PROMPT ▸ Within the entries below, find the portion that opens with the line containing "theorem charP_two : letI" and closes with the line containing "zero => exact BitVec.xor_zero.symm". Retype that portion exactly and only.

Collected data ▸
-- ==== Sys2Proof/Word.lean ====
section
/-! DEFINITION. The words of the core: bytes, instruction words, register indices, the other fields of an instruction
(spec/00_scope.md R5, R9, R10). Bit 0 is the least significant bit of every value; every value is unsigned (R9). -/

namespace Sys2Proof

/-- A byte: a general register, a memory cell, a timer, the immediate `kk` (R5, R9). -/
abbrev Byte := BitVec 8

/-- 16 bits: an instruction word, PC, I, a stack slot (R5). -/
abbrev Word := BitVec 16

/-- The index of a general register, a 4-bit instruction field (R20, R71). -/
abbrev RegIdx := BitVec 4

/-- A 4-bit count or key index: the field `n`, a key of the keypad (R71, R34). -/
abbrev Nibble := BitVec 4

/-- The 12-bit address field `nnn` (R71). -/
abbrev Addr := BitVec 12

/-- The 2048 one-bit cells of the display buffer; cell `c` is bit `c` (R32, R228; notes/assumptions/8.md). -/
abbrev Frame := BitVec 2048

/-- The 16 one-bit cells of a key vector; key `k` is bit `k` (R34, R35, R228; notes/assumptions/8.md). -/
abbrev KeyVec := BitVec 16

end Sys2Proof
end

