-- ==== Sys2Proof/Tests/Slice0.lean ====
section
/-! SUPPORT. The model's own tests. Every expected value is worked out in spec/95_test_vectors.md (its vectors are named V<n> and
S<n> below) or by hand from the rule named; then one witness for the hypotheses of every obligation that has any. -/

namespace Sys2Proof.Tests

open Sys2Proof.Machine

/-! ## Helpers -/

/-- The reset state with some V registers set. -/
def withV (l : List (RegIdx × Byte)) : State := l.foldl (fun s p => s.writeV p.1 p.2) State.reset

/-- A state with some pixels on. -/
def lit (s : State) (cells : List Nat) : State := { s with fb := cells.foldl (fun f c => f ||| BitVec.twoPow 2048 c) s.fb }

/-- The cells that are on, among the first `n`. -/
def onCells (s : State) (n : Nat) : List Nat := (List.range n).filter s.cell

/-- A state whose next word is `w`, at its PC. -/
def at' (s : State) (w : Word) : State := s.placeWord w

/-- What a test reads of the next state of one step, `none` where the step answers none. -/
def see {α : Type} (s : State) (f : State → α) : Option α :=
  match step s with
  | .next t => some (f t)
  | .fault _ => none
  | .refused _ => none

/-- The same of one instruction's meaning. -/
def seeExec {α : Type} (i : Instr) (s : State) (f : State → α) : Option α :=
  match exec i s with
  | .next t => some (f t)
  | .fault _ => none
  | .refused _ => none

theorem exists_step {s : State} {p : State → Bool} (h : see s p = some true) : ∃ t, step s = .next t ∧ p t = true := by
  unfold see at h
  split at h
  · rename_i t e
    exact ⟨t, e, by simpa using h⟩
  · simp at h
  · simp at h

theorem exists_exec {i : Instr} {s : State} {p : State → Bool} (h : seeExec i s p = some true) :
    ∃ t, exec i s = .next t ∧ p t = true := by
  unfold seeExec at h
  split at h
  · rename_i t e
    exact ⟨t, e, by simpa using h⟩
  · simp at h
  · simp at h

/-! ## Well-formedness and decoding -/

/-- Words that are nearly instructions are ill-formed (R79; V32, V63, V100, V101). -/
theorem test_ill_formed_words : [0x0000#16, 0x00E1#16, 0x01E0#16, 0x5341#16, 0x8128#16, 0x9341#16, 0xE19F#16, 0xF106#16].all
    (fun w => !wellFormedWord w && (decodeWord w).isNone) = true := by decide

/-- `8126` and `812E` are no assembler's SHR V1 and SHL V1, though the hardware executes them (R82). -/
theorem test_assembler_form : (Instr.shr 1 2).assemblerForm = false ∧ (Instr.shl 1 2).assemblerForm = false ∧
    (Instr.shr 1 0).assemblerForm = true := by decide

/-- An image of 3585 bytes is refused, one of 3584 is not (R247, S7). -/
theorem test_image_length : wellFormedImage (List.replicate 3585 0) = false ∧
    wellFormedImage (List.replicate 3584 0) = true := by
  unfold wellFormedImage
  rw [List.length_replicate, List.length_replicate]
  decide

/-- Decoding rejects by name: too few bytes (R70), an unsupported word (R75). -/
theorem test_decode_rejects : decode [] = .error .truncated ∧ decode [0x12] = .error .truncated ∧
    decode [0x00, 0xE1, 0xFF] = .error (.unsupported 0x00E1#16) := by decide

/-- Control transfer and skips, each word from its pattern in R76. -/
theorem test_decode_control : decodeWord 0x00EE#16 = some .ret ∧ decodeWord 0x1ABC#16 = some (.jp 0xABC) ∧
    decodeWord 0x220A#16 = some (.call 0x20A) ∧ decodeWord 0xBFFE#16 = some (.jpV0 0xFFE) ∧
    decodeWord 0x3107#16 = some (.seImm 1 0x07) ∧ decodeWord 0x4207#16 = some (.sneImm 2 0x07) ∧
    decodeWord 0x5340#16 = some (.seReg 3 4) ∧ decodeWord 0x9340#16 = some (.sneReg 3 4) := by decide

---

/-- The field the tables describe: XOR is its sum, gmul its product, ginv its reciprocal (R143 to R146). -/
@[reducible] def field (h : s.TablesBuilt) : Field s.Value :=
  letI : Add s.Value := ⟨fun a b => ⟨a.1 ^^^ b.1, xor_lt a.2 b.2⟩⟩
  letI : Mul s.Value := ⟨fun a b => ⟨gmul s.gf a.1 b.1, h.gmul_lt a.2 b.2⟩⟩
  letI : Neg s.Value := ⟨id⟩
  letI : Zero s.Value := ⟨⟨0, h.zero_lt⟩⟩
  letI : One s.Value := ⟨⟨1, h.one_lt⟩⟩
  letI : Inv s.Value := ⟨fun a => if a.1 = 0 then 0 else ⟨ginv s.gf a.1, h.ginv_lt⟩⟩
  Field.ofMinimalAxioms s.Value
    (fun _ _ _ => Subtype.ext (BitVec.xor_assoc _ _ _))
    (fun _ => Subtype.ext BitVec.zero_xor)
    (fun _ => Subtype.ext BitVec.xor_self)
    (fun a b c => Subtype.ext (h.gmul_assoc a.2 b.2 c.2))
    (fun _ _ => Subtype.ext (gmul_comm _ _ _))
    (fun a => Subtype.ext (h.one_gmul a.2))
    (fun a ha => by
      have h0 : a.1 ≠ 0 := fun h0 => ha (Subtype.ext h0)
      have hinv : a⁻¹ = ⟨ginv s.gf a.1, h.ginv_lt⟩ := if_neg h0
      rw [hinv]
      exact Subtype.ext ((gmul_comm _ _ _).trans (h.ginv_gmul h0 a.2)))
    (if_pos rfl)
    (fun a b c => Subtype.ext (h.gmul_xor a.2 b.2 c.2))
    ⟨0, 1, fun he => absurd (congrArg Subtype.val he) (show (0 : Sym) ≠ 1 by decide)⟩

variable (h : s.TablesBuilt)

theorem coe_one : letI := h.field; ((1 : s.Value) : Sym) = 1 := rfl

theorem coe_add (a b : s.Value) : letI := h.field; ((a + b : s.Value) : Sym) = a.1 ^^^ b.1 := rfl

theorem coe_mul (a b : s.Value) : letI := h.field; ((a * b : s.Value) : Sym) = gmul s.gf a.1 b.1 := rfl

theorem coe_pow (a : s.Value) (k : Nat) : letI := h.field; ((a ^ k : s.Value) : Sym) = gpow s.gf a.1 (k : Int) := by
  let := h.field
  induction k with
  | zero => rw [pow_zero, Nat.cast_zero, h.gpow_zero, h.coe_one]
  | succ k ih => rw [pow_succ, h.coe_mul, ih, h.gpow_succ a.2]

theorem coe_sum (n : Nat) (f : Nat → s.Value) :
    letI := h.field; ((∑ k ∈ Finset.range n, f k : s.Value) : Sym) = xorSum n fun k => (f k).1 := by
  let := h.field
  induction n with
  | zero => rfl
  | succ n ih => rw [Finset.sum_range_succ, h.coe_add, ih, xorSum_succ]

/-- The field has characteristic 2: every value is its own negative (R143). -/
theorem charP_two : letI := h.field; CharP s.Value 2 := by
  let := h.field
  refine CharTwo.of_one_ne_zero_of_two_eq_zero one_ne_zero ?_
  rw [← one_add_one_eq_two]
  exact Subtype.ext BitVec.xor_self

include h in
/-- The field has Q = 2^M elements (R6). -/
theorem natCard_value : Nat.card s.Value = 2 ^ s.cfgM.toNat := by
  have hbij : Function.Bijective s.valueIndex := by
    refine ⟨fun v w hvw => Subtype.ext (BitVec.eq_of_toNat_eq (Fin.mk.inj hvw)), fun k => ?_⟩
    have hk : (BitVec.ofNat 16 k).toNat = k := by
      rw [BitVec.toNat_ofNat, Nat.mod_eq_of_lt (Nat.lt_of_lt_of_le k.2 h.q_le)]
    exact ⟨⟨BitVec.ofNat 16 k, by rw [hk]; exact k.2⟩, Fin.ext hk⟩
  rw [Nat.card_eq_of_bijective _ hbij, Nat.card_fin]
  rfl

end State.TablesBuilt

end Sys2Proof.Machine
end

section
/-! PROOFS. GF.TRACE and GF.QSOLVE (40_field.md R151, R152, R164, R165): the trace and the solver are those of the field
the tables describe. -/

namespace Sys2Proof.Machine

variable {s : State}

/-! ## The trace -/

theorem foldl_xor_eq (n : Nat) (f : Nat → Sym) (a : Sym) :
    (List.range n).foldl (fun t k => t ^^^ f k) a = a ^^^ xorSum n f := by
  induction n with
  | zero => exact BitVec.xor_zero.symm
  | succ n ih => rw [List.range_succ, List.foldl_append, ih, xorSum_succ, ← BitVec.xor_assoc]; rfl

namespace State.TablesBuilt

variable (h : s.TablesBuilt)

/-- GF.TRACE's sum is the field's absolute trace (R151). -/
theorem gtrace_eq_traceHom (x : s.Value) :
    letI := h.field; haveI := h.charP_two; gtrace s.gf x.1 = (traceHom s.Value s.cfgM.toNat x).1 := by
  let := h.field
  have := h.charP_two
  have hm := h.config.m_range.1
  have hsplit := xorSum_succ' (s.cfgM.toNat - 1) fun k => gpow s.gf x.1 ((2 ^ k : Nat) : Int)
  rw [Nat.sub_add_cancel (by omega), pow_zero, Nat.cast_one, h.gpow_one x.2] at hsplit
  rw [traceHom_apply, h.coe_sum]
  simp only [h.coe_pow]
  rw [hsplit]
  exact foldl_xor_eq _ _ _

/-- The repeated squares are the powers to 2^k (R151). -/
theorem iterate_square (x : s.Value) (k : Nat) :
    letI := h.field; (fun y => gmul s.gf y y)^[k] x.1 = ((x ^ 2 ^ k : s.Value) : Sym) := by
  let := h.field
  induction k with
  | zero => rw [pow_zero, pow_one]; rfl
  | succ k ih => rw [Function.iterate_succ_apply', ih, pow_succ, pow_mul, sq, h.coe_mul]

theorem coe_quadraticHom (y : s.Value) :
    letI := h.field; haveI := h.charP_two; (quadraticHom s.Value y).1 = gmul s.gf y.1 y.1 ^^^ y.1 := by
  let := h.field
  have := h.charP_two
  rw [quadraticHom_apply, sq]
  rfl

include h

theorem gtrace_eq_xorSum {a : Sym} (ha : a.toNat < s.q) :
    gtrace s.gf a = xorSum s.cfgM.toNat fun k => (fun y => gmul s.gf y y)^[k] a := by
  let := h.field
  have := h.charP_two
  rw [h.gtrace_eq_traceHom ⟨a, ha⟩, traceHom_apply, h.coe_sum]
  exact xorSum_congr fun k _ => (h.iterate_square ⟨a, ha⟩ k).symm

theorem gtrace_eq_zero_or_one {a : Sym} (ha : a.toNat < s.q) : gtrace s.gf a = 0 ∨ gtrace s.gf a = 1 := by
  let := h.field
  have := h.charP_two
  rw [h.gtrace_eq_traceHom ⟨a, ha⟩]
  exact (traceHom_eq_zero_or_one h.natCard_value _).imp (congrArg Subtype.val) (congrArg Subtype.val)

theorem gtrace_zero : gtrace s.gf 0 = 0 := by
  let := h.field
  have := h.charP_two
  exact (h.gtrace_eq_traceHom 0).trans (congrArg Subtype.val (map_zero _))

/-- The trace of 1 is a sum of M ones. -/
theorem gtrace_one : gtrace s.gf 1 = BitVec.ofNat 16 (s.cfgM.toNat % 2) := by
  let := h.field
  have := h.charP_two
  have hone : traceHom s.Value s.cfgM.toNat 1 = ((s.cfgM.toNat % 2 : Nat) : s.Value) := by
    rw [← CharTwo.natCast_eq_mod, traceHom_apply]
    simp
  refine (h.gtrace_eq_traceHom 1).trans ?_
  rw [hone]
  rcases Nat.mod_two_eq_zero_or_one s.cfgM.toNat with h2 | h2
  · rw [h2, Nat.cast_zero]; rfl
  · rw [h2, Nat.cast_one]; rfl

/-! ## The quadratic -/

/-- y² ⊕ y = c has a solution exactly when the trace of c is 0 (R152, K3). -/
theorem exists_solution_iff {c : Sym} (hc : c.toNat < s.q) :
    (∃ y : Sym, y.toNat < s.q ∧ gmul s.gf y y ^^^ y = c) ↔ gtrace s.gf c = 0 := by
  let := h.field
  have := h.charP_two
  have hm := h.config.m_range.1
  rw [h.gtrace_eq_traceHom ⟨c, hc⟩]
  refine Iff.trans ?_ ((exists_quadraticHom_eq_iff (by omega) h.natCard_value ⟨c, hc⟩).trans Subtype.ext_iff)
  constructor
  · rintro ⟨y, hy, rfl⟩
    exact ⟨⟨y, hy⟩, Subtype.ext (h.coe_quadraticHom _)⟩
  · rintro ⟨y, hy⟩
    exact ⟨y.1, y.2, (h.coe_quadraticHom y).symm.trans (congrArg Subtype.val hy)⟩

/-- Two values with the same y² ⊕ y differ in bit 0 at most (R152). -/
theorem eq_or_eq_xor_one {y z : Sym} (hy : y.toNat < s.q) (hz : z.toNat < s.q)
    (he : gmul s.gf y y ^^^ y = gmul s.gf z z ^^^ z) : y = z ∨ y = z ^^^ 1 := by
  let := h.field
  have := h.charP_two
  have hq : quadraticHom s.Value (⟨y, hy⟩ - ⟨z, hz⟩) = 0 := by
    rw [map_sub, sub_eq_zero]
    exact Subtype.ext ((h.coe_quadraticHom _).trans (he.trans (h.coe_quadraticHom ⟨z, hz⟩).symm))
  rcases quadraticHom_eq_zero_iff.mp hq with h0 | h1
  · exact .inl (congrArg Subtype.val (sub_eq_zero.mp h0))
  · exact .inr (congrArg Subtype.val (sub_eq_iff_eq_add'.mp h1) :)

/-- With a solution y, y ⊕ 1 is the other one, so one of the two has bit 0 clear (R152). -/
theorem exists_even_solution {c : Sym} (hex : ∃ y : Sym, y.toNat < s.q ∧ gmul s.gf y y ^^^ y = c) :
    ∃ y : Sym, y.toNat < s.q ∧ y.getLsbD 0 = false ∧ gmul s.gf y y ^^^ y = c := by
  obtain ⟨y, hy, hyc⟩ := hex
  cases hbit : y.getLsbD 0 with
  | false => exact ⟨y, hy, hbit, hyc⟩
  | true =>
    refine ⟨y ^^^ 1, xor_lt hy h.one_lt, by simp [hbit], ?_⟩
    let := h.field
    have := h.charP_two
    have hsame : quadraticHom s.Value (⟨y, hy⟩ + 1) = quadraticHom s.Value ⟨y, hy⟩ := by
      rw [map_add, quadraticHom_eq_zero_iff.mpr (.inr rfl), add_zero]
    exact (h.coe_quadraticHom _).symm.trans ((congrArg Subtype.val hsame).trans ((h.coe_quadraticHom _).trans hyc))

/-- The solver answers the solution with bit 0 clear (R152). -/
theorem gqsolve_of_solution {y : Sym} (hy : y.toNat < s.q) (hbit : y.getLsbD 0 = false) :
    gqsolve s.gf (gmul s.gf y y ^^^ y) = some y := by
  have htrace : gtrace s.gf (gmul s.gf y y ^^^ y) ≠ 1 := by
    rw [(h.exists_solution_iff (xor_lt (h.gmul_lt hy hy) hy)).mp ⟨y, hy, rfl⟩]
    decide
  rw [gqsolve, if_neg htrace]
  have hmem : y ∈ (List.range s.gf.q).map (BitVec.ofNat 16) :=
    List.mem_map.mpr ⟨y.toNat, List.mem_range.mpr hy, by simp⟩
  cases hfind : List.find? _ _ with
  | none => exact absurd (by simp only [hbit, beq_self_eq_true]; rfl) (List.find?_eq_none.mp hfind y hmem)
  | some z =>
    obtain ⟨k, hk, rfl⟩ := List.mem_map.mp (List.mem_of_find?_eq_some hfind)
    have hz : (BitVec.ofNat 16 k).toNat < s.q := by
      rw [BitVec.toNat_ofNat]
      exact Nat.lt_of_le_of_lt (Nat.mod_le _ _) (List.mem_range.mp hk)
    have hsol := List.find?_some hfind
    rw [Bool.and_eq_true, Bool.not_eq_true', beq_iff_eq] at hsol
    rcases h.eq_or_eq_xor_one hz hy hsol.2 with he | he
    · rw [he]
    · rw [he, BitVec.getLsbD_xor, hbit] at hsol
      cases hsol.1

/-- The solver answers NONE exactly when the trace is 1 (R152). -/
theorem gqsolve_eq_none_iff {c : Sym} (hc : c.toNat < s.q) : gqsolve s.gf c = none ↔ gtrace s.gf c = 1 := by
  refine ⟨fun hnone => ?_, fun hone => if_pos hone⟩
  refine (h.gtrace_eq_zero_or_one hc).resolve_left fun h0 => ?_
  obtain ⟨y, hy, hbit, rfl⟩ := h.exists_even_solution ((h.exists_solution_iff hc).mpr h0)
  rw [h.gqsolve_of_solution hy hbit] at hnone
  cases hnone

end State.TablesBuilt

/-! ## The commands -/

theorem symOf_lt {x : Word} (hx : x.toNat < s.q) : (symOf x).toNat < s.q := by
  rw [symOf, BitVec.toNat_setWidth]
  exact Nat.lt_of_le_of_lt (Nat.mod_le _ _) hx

ANSWER TO THIS EXERCISE ▸
theorem charP_two : letI := h.field; CharP s.Value 2 := by
  let := h.field
  refine CharTwo.of_one_ne_zero_of_two_eq_zero one_ne_zero ?_
  rw [← one_add_one_eq_two]
  exact Subtype.ext BitVec.xor_self

include h in
/-- The field has Q = 2^M elements (R6). -/
theorem natCard_value : Nat.card s.Value = 2 ^ s.cfgM.toNat := by
  have hbij : Function.Bijective s.valueIndex := by
    refine ⟨fun v w hvw => Subtype.ext (BitVec.eq_of_toNat_eq (Fin.mk.inj hvw)), fun k => ?_⟩
    have hk : (BitVec.ofNat 16 k).toNat = k := by
      rw [BitVec.toNat_ofNat, Nat.mod_eq_of_lt (Nat.lt_of_lt_of_le k.2 h.q_le)]
    exact ⟨⟨BitVec.ofNat 16 k, by rw [hk]; exact k.2⟩, Fin.ext hk⟩
  rw [Nat.card_eq_of_bijective _ hbij, Nat.card_fin]
  rfl

end State.TablesBuilt

end Sys2Proof.Machine
end

section
/-! PROOFS. GF.TRACE and GF.QSOLVE (40_field.md R151, R152, R164, R165): the trace and the solver are those of the field
the tables describe. -/

namespace Sys2Proof.Machine

variable {s : State}

/-! ## The trace -/

theorem foldl_xor_eq (n : Nat) (f : Nat → Sym) (a : Sym) :
    (List.range n).foldl (fun t k => t ^^^ f k) a = a ^^^ xorSum n f := by
  induction n with
  | zero => exact BitVec.xor_zero.symm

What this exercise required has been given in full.